From Tax Time 2026, large APRA-regulated super funds and large collective investment vehicles (CIVs) with total fund/business income exceeding AUD 250 million will be required to lodge a reportable tax position (RTP) schedule, bringing their self-disclosure obligations in line with those of companies.ย 

The Australian Taxation Office (ATO) announced on 21 April 2026 that from Tax Time (TT) 2026, reportable tax position (RTP) schedule obligations will apply to large APRA-regulated super funds and large collective investment vehicles (CIVs) that have:

  • total fund/business income exceeding AUD 250 million, and
  • meet the lodgment criteria set out in the relevant RTP schedule instructions.

A Fund RTP schedule and CIV RTP schedule have been developed, tailored for these respective entities.
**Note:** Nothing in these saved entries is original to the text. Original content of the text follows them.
/-! ### How an operation ends -/

/-- Where the operation answers a value, `Q` holds of it; where it raises an error or the core is stuck, `R`
holds of that. -/
def Post {α : Type} (Q : α → Prop) (R : Halt → Prop) : Except Halt α → Prop
  | .ok a => Q a
  | .error (.raised e s) => R (.raised e s)
  | .error (.stuck a s) => R (.stuck a s)
  | .error (.fault _) => True

section Post
variable {α β : Type} {Q : α → Prop} {P : β → Prop} {R : Halt → Prop}

@[simp] theorem Post_ok (a : α) : Post Q R (.ok a) ↔ Q a := Iff.rfl
@[simp] theorem Post_raised (e : Err) (s : State) :
    Post Q R (.error (.raised e s)) ↔ R (.raised e s) := Iff.rfl
@[simp] theorem Post_stuck (a : Nat) (s : State) :
    Post Q R (.error (.stuck a s)) ↔ R (.stuck a s) := Iff.rfl
@[simp] theorem Post_fault (f : Fault) : Post Q R (.error (.fault f)) ↔ True := Iff.rfl
@[simp] theorem Post_throwErr (k : ErrKind) (d : Byte) (s : State) :
    Post Q R (throwErr k d s) ↔ R (.raised ⟨k, d⟩ s) := Iff.rfl
@[simp] theorem Post_pure (a : α) : Post Q R (pure a) ↔ Q a := Iff.rfl

theorem Post.bind {x : Except Halt α} {f : α → Except Halt β} (hx : Post Q R x)
    (hf : ∀ a, Q a → Post P R (f a)) : Post P R (x >>= f) := by
  match x, hx with
  | .ok a, hx => exact hf a hx
  | .error (.raised e s), hx => exact hx
  | .error (.stuck a s), hx => exact hx
  | .error (.fault _), _ => trivial

theorem Post.mono {x : Except Halt α} {Q' : α → Prop} {R' : Halt → Prop}
    (hx : Post Q R x) (hQ : ∀ a, Q a → Q' a) (hR : ∀ h, R h → R' h) : Post Q' R' x := by
  match x, hx with
  | .ok a, hx => exact hQ a hx
  | .error (.raised e s), hx => exact hR _ hx
  | .error (.stuck a s), hx => exact hR _ hx
  | .error (.fault _), _ => trivial

theorem Post.of_ok {x : Except Halt α} {a : α} (hx : Post Q R x) (h : x = .ok a) : Q a := by
  subst h; exact hx

theorem Post.of_raised {x : Except Halt α} {e : Err} {s : State} (hx : Post Q R x)
    (h : x = .error (.raised e s)) : R (.raised e s) := by
  subst h; exact hx

/-- The outcome of a command or an internal operation, from how it ends. -/
theorem Post.outcome {Q : State → Prop} {R : Halt → Prop} {x : Except Halt State}
    {clear : Err → Regs → Regs} {t : State} (hx : Post Q R x)
    (h : Machine.outcome clear x = .next t) :
    Q t ∨ (∃ e s, R (.raised e s) ∧ t = raiseEnd clear e s) ∨
      ∃ a s, R (.stuck a s) ∧ t = s.setStuck (some a) := by
  match x, hx, h with
  | .ok s, hx, h =>
    cases h
    exact .inl hx
  | .error (.raised e s), hx, h =>
    cases h
    exact .inr (.inl ⟨e, s, hx, rfl⟩)
  | .error (.stuck a s), hx, h =>
    cases h
    exact .inr (.inr ⟨a, s, hx, rfl⟩)

end Post

@[simp] theorem outcome_ok (c : Err → Regs → Regs) (s : State) : outcome c (.ok s) = .next s := rfl
@[simp] theorem outcome_raised (c : Err → Regs → Regs) (e : Err) (s : State) :
    outcome c (.error (.raised e s)) = .next (raiseEnd c e s) := rfl
@[simp] theorem outcome_stuck (c : Err → Regs → Regs) (a : Nat) (s : State) :
    outcome c (.error (.stuck a s)) = .next (s.setStuck (some a)) := rfl
@[simp] theorem outcome_fault (c : Err → Regs → Regs) (f : Fault) :
    outcome c (.error (.fault f)) = .fault f := rfl
@[simp] theorem workOutcome_ok (s : State) (w : Work) : workOutcome s (.ok w) = .next (s.setWork w) := rfl
@[simp] theorem workOutcome_error (s : State) (f : Fault) : workOutcome s (.error f) = .fault f := rfl

@[simp] theorem ok_bind {ε α β : Type} (a : α) (f : α → Except ε β) :
    ((Except.ok a : Except ε α) >>= f) = f a := rfl
@[simp] theorem error_bind {ε α β : Type} (e : ε) (f : α → Except ε β) :
    ((Except.error e : Except ε α) >>= f) = .error e := rfl

/-- Where a composed operation answers a value, so does its first part. -/
theorem bind_eq_ok {ε α β : Type} {x : Except ε α} {f : α → Except ε β} {b : β} :
    (x >>= f) = .ok b ↔ ∃ a, x = .ok a ∧ f a = .ok b := by
  cases x <;> simp

/-! ### Accesses to memory -/

/-- Every byte of `[a, a + n)` exists and is backed (R60, R67). -/
def Reachable (p : Params) (a n : Nat) : Prop := ∀ x, a ≤ x → x < a + n → accessible p x

theorem Reachable.tail {p : Params} {a n : Nat} (h : Reachable p a (n + 1)) :
    Reachable p (a + 1) n := fun x h1 h2 => h x (by omega) (by omega)

theorem Reachable.head {p : Params} {a n : Nat} (h : Reachable p a (n + 1)) : accessible p a :=
  h a (by omega) (by omega)

theorem Reachable.sub {p : Params} {a n b k : Nat} (h : Reachable p a n) (h1 : a ≤ b)
    (h2 : b + k ≤ a + n) : Reachable p b k := fun x _ _ => h x (by omega) (by omega)

theorem Reachable.zero {p : Params} {a : Nat} : Reachable p a 0 := fun _ _ _ => by omega

theorem accessible_iff {p : Params} {a : Nat} :
    accessible p a = true ↔ a < 2 ^ p.addrW ∧ busOk p a = true := by
  simp [accessible]

theorem loadByte_eq_ok {s : State} {a : Nat} {b : Byte} :
    loadByte s a = .ok b ↔ accessible s.par a ∧ b = s.mem.read a := by
  rw [accessible_iff, loadByte]
  split_ifs with h1 h2
  · simp only [Except.ok.injEq, h1, h2, and_self, true_and]
    exact eq_comm
  · simp [h2]
  · simp [h1]

theorem storeByte_eq_ok {s t : State} {a : Nat} {b : Byte} :
    storeByte s a b = .ok t ↔ accessible s.par a ∧ t = s.setMem (s.mem.write a b) := by
  rw [accessible_iff, storeByte]
  split_ifs with h1 h2
  · simp only [Except.ok.injEq, h1, h2, and_self, true_and]
    exact eq_comm
  · simp [h2]
  · simp [h1]

/-- A load of a byte that exists and is not backed leaves the core stuck (R67). -/
theorem loadByte_stuck {s : State} {a : Nat} (h : noBacking s.par a) :
    loadByte s a = .error (.stuck a s) := by
  simp [loadByte, h.1, h.2]

theorem storeByte_stuck {s : State} {a : Nat} {b : Byte} (h : noBacking s.par a) :
    storeByte s a b = .error (.stuck a s) := by
  simp [storeByte, h.1, h.2]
This inclusion aligns with a differentiated approach to obtaining justified trust for the superannuation and CIV industry, both for significant and general pool taxpayers.

By increasing the scope and regularity of self-disclosure obligations on large APRA-regulated super funds and large CIVs, the ATO can:

  • promote a level playing field by ensuring super funds and CIVs have the same obligations as companies to disclose their most contestable and material tax positions
  • improve focus on maintaining high levels of assurance and continue to detect and treat areas of low assurance
  • continue to streamline the information gathering process and tailor engagement with taxpayers
  • make informed decisions about future engagements with taxpayers.

For companies that already lodge an RTP schedule, this will now be called the Company RTP schedule; however, the obligation remains unchanged and lodgment should continue by the due date.

RTP schedules will be due with the relevant income tax return lodgment and will constitute an approved form.